In the data below, the answer is the run of lines from the line containing "x.meterId.toNat = licence.meterId →" through the line containing "let begins := decide", both included; print it exactly and nothing else.

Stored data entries
____________
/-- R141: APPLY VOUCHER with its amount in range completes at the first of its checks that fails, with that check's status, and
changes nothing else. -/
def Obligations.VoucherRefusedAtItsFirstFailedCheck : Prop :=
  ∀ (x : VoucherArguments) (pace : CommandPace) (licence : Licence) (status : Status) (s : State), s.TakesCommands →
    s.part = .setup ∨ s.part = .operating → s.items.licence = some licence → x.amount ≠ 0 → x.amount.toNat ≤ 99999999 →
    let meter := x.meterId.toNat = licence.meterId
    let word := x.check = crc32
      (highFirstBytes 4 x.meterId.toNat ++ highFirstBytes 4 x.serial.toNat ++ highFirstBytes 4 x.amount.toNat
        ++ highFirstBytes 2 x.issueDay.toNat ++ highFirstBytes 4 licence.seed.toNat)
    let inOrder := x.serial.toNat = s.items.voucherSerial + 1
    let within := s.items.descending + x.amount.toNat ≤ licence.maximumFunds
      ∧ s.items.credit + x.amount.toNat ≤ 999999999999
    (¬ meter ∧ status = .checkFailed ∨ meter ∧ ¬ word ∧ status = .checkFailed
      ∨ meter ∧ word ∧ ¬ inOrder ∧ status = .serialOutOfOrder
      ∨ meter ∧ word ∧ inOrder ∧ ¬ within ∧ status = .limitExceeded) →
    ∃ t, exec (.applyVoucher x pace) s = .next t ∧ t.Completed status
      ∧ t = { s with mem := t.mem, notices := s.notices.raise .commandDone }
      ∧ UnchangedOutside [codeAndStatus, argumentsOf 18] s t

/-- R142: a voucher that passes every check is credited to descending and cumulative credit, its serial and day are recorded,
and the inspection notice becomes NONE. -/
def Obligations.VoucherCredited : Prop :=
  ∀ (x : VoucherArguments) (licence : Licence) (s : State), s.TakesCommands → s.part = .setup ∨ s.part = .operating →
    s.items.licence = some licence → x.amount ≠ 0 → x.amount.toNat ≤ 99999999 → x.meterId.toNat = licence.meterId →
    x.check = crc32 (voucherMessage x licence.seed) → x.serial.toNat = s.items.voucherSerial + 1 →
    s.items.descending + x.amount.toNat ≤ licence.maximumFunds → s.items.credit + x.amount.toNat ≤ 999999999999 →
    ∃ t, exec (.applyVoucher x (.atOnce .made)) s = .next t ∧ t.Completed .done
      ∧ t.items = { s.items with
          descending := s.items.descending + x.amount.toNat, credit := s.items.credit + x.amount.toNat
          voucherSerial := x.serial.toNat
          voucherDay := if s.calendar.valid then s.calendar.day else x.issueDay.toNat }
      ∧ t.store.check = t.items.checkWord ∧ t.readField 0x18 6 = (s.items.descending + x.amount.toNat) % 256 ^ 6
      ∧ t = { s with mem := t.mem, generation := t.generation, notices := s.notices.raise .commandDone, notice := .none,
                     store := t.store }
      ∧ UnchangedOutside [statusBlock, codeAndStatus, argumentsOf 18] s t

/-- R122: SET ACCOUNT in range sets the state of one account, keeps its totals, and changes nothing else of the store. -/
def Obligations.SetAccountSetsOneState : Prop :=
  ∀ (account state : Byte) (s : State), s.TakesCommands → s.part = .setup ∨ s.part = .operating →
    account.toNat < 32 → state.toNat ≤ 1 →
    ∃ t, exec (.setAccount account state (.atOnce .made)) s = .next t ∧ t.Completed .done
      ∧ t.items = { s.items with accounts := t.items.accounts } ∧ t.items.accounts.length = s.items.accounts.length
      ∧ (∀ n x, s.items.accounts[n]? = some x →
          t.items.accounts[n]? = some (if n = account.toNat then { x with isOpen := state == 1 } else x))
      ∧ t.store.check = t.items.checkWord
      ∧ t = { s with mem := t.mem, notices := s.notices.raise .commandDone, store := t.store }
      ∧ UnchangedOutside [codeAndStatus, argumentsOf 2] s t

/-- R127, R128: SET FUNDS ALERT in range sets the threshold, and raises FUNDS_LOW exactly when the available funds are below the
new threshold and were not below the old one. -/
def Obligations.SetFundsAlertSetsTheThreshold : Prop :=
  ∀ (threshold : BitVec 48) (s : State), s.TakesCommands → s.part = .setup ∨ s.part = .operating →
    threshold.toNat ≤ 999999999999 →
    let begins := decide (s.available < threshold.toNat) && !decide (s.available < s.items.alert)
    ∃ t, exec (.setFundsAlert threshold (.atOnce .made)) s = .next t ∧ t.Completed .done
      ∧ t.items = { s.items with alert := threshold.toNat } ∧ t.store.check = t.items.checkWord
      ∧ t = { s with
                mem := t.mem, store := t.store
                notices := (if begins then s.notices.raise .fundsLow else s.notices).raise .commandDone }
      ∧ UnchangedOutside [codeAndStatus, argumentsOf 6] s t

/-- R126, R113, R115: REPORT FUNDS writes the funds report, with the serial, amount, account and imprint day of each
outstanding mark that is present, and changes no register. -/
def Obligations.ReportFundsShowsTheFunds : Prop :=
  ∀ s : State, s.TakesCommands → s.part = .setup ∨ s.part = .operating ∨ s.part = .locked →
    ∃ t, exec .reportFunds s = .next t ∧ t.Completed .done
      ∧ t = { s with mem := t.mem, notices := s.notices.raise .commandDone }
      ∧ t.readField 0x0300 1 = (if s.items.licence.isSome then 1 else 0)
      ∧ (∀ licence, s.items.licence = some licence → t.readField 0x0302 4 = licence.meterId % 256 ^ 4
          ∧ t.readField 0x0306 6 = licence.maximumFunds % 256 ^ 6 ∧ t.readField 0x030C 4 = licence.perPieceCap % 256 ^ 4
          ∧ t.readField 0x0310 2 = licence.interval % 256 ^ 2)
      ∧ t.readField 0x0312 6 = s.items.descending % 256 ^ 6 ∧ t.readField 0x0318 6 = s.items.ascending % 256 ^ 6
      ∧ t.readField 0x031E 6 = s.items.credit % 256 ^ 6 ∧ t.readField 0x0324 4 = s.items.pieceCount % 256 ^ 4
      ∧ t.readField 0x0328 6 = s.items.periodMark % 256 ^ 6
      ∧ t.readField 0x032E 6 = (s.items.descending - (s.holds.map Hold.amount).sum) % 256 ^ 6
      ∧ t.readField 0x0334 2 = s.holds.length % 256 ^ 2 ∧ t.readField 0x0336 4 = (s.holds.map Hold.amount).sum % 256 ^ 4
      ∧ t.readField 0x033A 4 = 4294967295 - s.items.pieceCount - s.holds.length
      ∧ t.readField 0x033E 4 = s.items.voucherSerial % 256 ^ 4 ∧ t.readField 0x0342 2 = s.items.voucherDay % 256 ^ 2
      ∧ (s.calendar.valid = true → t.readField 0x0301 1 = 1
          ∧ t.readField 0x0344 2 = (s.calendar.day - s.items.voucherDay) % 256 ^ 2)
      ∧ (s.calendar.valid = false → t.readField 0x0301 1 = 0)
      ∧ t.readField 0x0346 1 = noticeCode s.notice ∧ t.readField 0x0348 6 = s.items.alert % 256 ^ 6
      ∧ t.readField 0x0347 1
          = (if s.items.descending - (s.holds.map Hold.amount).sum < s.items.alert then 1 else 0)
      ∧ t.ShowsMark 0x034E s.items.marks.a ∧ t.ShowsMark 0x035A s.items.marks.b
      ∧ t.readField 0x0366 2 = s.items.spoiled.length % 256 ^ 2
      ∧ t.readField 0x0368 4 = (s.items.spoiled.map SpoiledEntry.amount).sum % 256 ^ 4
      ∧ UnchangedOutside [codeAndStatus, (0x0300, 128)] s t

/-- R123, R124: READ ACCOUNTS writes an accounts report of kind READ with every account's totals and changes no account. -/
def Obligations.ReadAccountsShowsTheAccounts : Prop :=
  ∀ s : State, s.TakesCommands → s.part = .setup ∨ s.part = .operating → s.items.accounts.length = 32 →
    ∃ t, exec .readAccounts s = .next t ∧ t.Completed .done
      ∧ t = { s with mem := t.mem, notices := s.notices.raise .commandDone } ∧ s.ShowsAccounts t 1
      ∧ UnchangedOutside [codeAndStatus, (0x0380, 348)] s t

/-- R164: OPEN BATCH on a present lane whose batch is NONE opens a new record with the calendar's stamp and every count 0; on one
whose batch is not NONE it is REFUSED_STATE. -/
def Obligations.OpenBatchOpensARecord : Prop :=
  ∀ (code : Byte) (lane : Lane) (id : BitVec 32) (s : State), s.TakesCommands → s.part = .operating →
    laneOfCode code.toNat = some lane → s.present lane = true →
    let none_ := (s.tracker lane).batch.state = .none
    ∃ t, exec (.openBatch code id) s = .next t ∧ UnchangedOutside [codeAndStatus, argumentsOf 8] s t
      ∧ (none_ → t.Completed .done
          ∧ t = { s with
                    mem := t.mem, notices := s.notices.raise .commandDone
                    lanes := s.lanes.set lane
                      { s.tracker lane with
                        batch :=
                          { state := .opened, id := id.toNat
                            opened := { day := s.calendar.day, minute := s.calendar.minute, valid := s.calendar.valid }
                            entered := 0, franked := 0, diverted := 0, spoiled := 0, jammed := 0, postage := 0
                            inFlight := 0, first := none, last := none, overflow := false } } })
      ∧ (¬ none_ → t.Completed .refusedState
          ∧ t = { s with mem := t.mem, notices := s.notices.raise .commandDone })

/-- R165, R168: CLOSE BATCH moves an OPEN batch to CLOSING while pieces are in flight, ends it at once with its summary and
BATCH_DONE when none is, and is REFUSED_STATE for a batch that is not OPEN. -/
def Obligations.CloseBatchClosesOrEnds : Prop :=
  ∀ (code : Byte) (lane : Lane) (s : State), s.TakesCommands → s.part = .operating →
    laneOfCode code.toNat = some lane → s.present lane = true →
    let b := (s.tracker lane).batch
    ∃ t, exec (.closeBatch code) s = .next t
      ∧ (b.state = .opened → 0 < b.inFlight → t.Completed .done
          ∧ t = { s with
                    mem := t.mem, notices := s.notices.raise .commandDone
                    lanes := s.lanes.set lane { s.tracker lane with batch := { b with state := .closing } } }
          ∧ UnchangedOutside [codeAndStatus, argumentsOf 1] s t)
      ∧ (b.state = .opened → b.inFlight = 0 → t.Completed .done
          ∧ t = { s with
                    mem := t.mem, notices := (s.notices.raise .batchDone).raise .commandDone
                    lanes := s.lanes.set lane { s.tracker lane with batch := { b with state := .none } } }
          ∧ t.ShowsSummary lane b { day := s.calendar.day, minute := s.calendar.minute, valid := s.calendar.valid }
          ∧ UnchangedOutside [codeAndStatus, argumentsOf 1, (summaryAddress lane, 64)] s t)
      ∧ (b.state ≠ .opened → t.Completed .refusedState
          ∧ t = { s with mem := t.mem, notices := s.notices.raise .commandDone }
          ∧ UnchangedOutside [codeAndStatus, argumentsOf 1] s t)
____________
__Response to this task__:
    s.items.licence = some licence → x.amount ≠ 0 → x.amount.toNat ≤ 99999999 → x.meterId.toNat = licence.meterId →
    x.check = crc32 (voucherMessage x licence.seed) → x.serial.toNat = s.items.voucherSerial + 1 →
    s.items.descending + x.amount.toNat ≤ licence.maximumFunds → s.items.credit + x.amount.toNat ≤ 999999999999 →
    ∃ t, exec (.applyVoucher x (.atOnce .made)) s = .next t ∧ t.Completed .done
      ∧ t.items = { s.items with
          descending := s.items.descending + x.amount.toNat, credit := s.items.credit + x.amount.toNat
          voucherSerial := x.serial.toNat
          voucherDay := if s.calendar.valid then s.calendar.day else x.issueDay.toNat }
      ∧ t.store.check = t.items.checkWord ∧ t.readField 0x18 6 = (s.items.descending + x.amount.toNat) % 256 ^ 6
      ∧ t = { s with mem := t.mem, generation := t.generation, notices := s.notices.raise .commandDone, notice := .none,
                     store := t.store }
      ∧ UnchangedOutside [statusBlock, codeAndStatus, argumentsOf 18] s t

/-- R122: SET ACCOUNT in range sets the state of one account, keeps its totals, and changes nothing else of the store. -/
def Obligations.SetAccountSetsOneState : Prop :=
  ∀ (account state : Byte) (s : State), s.TakesCommands → s.part = .setup ∨ s.part = .operating →
    account.toNat < 32 → state.toNat ≤ 1 →
    ∃ t, exec (.setAccount account state (.atOnce .made)) s = .next t ∧ t.Completed .done
      ∧ t.items = { s.items with accounts := t.items.accounts } ∧ t.items.accounts.length = s.items.accounts.length
      ∧ (∀ n x, s.items.accounts[n]? = some x →
          t.items.accounts[n]? = some (if n = account.toNat then { x with isOpen := state == 1 } else x))
      ∧ t.store.check = t.items.checkWord
      ∧ t = { s with mem := t.mem, notices := s.notices.raise .commandDone, store := t.store }
      ∧ UnchangedOutside [codeAndStatus, argumentsOf 2] s t

/-- R127, R128: SET FUNDS ALERT in range sets the threshold, and raises FUNDS_LOW exactly when the available funds are below the
new threshold and were not below the old one. -/
def Obligations.SetFundsAlertSetsTheThreshold : Prop :=
  ∀ (threshold : BitVec 48) (s : State), s.TakesCommands → s.part = .setup ∨ s.part = .operating →
    threshold.toNat ≤ 999999999999 →
    let begins := decide (s.available < threshold.toNat) && !decide (s.available < s.items.alert)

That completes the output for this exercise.